Firstly, Chapter 10 begins to see Drugged Drake. There is more running around and chasing then there is shooting. Hell, it really doesn't feature pure shootouts until the boat sequences (12 through 14). Trust me, I know my Uncharted 3.
Awww snap, pulled out that UC3 knowledge
Whatevs, Chapter 10, Chapter 12, who's counting? My point was that when UC3 goes into overdrive, it rarely stops, and 90% of that "overdrive" is shooting guys in various scenarios and locations. Shooter gonna shoot.
Second, its pretty hypocritical to say Zelda does "Zelda" and overlook what Uncharted has done. Like it or not, Uncharted has birthed this type of "cinematic experience" genre that places more emphasis on presentation, design, and set pieces then it does on shooting dudes. Do you not remember "Everything was Uncharted?" The series has gone on to shape an identity, as hard as that might be to accept or acknowledge and none of that is for shooting.

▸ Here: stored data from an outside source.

theorem Keeps.hoistFinish {z s : State} (h : Keeps z s) (a1 a2) : Keeps z (State.hoistFinish s a1 a2) := by
  unfold State.hoistFinish
  repeat' (with_reducible first | assumption | apply Keeps.cnt | apply Keeps.onTile | apply Keeps.signal | apply Keeps.event
                                | apply Keeps.hoistRecord | simp only [Keeps.mk_iff] | intro _ | apply Keeps.ite | split | dsimp only)

theorem Keeps.hoistComplete {z s : State} (h : Keeps z s) (a1 a2) : Keeps z (State.hoistComplete s a1 a2) := by
  unfold State.hoistComplete
  repeat' (with_reducible first | assumption | apply Keeps.hoistFinish | intro _ | apply Keeps.ite | split | dsimp only)

theorem Keeps.hoistTimeout {z s : State} (h : Keeps z s) (a1 a2) : Keeps z (State.hoistTimeout s a1 a2) := by
  unfold State.hoistTimeout
  repeat' (with_reducible first | assumption | apply Keeps.hoistFinish | simp only [Keeps.mk_iff] | intro _ | apply Keeps.ite | split
                                | dsimp only)

end Sys2Proof.Machine
end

The perception of Uncharted is "cinematic experience," sure, but when you sit down and play it, there's a lot more cover based and arena shooting than there are set-pieces. Hell, there's more climbing and jumping than there are set-pieces as well. So again, this goes back to what people take from the experience. People choose to take the set pieces with them, I don't. Those flashy moments are "icing" on the gameplay cake. So when I see E3 being mocked as "Everything was Uncharted," I see it as a negative because I know what people consider Uncharted to be. "Uncharted" in forum discussion has become shorthand for "explosive set-piece where everything's falling apart and the character is screaming." But if I'm actually discussing Uncharted as we are here, the game is a shooter. Leaving all the industry influence and baggage aside, it's simply a shooter that happens to dabble in other genres as a way to provide variety. Until the day Uncharted becomes wall to wall set-pieces and "cinematic moments," it'll be a shooter.
I think we have hit the core of the argument. It really is authorship versus designer's story. Drake isn't me and I'm not Drake, therefore I don't really invest any thing in authorship or highlights. Neither do I garner any validation out of playing it on Hard or overcoming gameplay obstacles. Uncharted is not something that you brag to your buddies about "beating" or "owning encounters." You instead talk about the setpieces and stories, what made you go wow, not the close encounters with digital death and such. I am not writing my own story in Uncharted, I am turning the page of another's. If I want authorship I go to experiences that put that above the story(you Obsidian games, what Bethesda used to offer etc.)
You can "nail" shooting guys and it still fall flat, brah. Max Payne 3 is mechnaically one of the best third person shooters ever to be made and it is also the greatest chore I have had to slog through in the last 8 years. I found it to be absolutley terrible. Exhilarating or no, it played the same from beginning to end. I could have just played five minutes of it and walked away with the same experience of someone who had played it through albeit it a shorter one. I'll atake any Uncharted with supposed "sub par shooting" over Third Person Shooting Mechanics: THE GAME any day of the week.
This is, indeed, the core of the argument because i find nothing interesting about discussing set-pieces with anyone. I'll praise a well done set-piece from here to the ends of the Earth, but I'll DISCUSS the core gameplay. That set-piece is the same for everyone. There's nothing interesting there from a "compare & contrast" standpoint, they're only interesting as points of praise or criticism. Enemy encounters, though, are interesting, specifically in something like The Last of Us where you have many options to tackle certain scenarios. That's the gameplay authorship I'm talking about. I know I'm still playing as Drake or Joel, but those sections where the game leaves me alone and allows me to make the moment MINE is where games shine, and what I like to discuss. That's why combat matters to me despite some thinking it's not all that important in something like Uncharted.
As for Max Payne 3, that game failed simply because of the cutscenes. If it was 10 hours of straight kill Euphoria powered rooms with Max monologues and that amazing soundtrack, it would've been one of my top 5 favorite games ever. I think this just comes down to what you find important, though. I like gun porn, so Max Payne appeals to me, and I appreciate when guns are GUNS in videogames, and combat with said guns is interesting and intense. You don't seem to care as much about that, and take away more enjoyment from presentation. Max Payne is supposed to be the purest of shooters, and if you'd asked me before buying it, I would've said "No, LastNac, you won't like it."
We will never come to an agreement. I'm fully prepared for arguments over Uncharted 4. Tis our destiny.